AIM OF THE TASK: Given the material below, return only the lines starting at the line with "subst h8; simp" and ending at the line with "BitVec.eq_of_getLsbD_eq; intro i hi", exactly as they appear.
BEGIN EXERCISE MATERIAL
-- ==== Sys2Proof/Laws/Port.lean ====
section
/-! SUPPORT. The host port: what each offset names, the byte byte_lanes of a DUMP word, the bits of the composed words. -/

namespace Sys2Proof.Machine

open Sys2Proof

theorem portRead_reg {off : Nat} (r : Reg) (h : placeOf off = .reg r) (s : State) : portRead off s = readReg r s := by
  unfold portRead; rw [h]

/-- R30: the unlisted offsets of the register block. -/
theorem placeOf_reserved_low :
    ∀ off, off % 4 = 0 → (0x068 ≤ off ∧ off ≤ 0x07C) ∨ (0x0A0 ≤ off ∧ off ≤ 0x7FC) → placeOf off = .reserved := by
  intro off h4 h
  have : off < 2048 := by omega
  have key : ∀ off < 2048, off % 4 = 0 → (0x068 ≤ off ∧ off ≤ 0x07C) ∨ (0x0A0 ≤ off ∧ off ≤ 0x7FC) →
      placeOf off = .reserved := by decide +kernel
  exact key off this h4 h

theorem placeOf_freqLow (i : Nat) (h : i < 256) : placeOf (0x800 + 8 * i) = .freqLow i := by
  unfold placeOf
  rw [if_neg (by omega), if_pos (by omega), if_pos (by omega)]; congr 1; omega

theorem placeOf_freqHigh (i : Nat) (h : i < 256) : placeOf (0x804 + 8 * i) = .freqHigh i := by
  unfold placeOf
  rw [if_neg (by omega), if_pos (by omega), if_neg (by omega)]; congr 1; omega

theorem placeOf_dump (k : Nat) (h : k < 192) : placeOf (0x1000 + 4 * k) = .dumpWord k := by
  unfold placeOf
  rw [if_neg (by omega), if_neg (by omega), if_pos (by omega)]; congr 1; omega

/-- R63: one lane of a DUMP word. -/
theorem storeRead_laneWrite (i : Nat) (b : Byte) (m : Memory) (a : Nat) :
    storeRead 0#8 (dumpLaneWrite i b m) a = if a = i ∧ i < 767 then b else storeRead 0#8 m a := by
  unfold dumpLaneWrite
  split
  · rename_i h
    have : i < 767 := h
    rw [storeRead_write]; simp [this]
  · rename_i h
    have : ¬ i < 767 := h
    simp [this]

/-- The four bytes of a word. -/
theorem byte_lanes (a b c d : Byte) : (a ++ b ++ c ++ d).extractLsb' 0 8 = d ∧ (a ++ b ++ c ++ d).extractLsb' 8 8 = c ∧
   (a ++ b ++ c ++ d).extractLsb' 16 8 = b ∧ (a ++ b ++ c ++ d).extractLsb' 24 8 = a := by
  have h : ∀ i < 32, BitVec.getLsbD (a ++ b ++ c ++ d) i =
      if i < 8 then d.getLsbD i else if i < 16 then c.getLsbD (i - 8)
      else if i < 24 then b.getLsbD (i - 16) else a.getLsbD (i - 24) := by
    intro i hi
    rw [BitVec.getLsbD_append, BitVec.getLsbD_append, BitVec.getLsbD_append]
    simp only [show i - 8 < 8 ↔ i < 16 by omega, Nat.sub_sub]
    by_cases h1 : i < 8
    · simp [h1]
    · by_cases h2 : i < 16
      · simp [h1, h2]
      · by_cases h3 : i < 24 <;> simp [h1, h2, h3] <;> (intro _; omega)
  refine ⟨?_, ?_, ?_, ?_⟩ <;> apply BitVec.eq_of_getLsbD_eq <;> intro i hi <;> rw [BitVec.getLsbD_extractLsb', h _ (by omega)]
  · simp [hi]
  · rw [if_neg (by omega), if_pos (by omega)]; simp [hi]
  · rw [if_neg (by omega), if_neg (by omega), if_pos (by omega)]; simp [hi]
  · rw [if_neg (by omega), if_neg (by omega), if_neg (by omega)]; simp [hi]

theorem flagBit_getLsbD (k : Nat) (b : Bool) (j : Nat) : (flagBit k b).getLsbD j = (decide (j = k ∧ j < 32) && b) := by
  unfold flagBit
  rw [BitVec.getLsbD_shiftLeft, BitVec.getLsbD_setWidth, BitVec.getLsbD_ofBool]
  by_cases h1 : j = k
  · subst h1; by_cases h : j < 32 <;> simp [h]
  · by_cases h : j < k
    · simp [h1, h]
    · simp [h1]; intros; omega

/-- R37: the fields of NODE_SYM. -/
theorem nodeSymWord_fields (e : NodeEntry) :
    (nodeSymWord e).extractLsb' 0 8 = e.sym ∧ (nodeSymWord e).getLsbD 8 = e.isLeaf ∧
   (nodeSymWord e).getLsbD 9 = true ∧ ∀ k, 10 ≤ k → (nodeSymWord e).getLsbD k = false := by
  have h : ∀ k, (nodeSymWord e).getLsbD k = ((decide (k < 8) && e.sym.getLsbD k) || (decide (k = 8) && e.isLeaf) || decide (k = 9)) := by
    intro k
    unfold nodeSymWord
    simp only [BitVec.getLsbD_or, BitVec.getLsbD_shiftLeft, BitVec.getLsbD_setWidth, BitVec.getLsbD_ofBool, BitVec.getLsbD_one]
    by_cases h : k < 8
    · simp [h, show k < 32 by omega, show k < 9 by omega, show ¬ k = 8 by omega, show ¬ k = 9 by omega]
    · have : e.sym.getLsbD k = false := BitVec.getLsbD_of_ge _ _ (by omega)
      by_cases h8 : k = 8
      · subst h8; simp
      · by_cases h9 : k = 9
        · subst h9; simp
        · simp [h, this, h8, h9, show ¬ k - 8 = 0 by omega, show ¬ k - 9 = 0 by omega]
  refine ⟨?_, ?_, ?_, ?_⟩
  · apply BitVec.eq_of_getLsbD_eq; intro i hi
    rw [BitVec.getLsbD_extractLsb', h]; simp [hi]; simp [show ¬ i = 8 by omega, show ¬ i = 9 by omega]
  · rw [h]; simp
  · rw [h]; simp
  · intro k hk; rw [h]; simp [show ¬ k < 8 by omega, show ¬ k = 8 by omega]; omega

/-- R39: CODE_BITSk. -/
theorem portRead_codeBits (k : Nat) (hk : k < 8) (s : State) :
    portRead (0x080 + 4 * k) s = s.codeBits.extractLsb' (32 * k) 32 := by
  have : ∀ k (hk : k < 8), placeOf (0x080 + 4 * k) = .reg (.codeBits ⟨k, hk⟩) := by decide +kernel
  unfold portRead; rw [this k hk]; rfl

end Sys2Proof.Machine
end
END EXERCISE MATERIAL
EXERCISE RESULT:
      · subst h8; simp
      · by_cases h9 : k = 9
        · subst h9; simp
        · simp [h, this, h8, h9, show ¬ k - 8 = 0 by omega, show ¬ k - 9 = 0 by omega]
  refine ⟨?_, ?_, ?_, ?_⟩
  · apply BitVec.eq_of_getLsbD_eq; intro i hi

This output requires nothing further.